**WHAT IS EXPECTED**
Show each line from the records below in which the word "when" occurs.
▶
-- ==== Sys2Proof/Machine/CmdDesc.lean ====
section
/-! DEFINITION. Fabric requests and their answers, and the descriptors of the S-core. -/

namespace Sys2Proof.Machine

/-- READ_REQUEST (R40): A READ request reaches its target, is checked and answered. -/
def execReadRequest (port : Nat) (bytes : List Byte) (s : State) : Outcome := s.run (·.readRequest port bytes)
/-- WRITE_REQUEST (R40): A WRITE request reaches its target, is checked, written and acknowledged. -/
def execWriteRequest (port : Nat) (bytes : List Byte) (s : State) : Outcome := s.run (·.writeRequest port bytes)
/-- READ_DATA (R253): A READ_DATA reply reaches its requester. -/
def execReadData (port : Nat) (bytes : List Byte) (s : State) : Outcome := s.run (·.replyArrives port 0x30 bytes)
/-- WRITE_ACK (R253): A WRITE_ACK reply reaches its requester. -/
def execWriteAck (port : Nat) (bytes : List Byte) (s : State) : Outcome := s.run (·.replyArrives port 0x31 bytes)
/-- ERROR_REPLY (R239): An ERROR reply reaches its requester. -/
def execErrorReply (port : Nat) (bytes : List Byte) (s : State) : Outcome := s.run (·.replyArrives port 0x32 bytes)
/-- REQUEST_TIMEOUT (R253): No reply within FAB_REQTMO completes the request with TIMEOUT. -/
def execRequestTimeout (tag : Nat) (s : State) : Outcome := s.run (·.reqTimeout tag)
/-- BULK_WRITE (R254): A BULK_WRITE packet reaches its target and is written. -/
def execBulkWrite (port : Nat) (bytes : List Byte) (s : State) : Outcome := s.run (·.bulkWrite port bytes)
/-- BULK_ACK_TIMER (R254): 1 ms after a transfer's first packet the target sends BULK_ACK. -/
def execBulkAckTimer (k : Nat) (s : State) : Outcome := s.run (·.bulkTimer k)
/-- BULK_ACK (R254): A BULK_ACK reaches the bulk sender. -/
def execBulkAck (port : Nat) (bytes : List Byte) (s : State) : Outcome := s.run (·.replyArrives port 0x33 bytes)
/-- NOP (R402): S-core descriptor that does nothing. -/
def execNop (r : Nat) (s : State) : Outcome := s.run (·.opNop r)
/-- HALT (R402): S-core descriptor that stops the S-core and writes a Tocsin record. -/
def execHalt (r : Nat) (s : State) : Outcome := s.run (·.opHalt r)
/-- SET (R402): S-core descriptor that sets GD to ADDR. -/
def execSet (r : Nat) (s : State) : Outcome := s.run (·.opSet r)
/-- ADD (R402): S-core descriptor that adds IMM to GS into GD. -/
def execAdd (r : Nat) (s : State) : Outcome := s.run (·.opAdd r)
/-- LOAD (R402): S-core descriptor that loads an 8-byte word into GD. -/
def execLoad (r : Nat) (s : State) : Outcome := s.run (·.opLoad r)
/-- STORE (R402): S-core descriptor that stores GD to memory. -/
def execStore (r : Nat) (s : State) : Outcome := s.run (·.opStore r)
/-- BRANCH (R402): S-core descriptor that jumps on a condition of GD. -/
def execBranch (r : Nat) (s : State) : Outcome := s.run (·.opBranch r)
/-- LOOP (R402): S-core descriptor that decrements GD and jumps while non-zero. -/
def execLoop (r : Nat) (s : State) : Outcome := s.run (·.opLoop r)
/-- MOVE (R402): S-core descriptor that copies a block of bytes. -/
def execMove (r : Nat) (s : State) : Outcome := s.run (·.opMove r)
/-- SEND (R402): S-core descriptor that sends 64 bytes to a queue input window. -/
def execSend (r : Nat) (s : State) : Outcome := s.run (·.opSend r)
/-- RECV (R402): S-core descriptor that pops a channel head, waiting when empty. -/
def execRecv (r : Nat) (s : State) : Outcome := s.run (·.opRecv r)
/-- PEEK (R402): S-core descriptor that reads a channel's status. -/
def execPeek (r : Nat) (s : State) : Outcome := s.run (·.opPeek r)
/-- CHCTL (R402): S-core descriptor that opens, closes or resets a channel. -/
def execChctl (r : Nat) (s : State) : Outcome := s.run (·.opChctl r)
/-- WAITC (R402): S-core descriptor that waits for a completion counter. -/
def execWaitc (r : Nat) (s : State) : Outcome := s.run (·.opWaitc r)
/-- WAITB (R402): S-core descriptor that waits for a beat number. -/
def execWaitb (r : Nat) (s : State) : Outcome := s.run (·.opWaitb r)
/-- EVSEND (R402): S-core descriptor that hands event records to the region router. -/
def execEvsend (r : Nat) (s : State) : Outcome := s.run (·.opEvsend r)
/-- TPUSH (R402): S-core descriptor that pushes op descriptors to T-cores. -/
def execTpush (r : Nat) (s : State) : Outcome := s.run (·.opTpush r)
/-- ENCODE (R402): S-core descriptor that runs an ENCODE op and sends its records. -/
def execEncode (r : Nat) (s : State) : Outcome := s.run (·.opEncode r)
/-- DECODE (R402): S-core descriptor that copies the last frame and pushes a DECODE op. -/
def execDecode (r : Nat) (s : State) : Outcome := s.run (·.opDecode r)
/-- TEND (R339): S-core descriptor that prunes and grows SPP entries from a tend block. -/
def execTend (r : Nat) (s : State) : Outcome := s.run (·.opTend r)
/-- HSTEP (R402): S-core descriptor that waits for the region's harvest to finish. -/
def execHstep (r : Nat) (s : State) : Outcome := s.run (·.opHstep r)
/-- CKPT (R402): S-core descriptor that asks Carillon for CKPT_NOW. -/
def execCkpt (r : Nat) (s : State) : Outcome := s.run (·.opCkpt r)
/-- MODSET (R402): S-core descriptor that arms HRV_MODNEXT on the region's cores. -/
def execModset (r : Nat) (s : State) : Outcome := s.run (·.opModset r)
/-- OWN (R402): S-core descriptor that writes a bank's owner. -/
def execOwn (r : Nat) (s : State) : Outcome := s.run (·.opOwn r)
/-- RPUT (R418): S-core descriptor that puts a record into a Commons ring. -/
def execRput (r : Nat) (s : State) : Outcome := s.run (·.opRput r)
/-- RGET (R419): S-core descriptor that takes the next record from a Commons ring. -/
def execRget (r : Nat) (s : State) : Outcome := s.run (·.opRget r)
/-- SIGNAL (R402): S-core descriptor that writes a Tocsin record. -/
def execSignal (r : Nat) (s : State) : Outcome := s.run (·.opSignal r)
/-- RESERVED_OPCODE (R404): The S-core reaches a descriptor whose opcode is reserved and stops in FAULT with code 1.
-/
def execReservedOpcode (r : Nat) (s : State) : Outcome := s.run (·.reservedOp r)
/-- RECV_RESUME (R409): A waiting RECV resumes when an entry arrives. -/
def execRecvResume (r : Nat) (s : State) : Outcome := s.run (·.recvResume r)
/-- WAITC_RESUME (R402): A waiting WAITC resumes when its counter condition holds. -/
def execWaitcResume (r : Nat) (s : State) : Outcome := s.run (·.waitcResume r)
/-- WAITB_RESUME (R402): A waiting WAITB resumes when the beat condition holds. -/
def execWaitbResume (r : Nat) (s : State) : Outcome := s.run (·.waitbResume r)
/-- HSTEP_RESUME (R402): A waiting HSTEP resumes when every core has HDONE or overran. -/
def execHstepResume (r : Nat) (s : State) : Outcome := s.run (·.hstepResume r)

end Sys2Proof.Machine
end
◀
**RESPONSE FOR THIS EXERCISE**
/-- RECV (R402): S-core descriptor that pops a channel head, waiting when empty. -/
/-- RECV_RESUME (R409): A waiting RECV resumes when an entry arrives. -/
/-- WAITC_RESUME (R402): A waiting WAITC resumes when its counter condition holds. -/
/-- WAITB_RESUME (R402): A waiting WAITB resumes when the beat condition holds. -/
/-- HSTEP_RESUME (R402): A waiting HSTEP resumes when every core has HDONE or overran. -/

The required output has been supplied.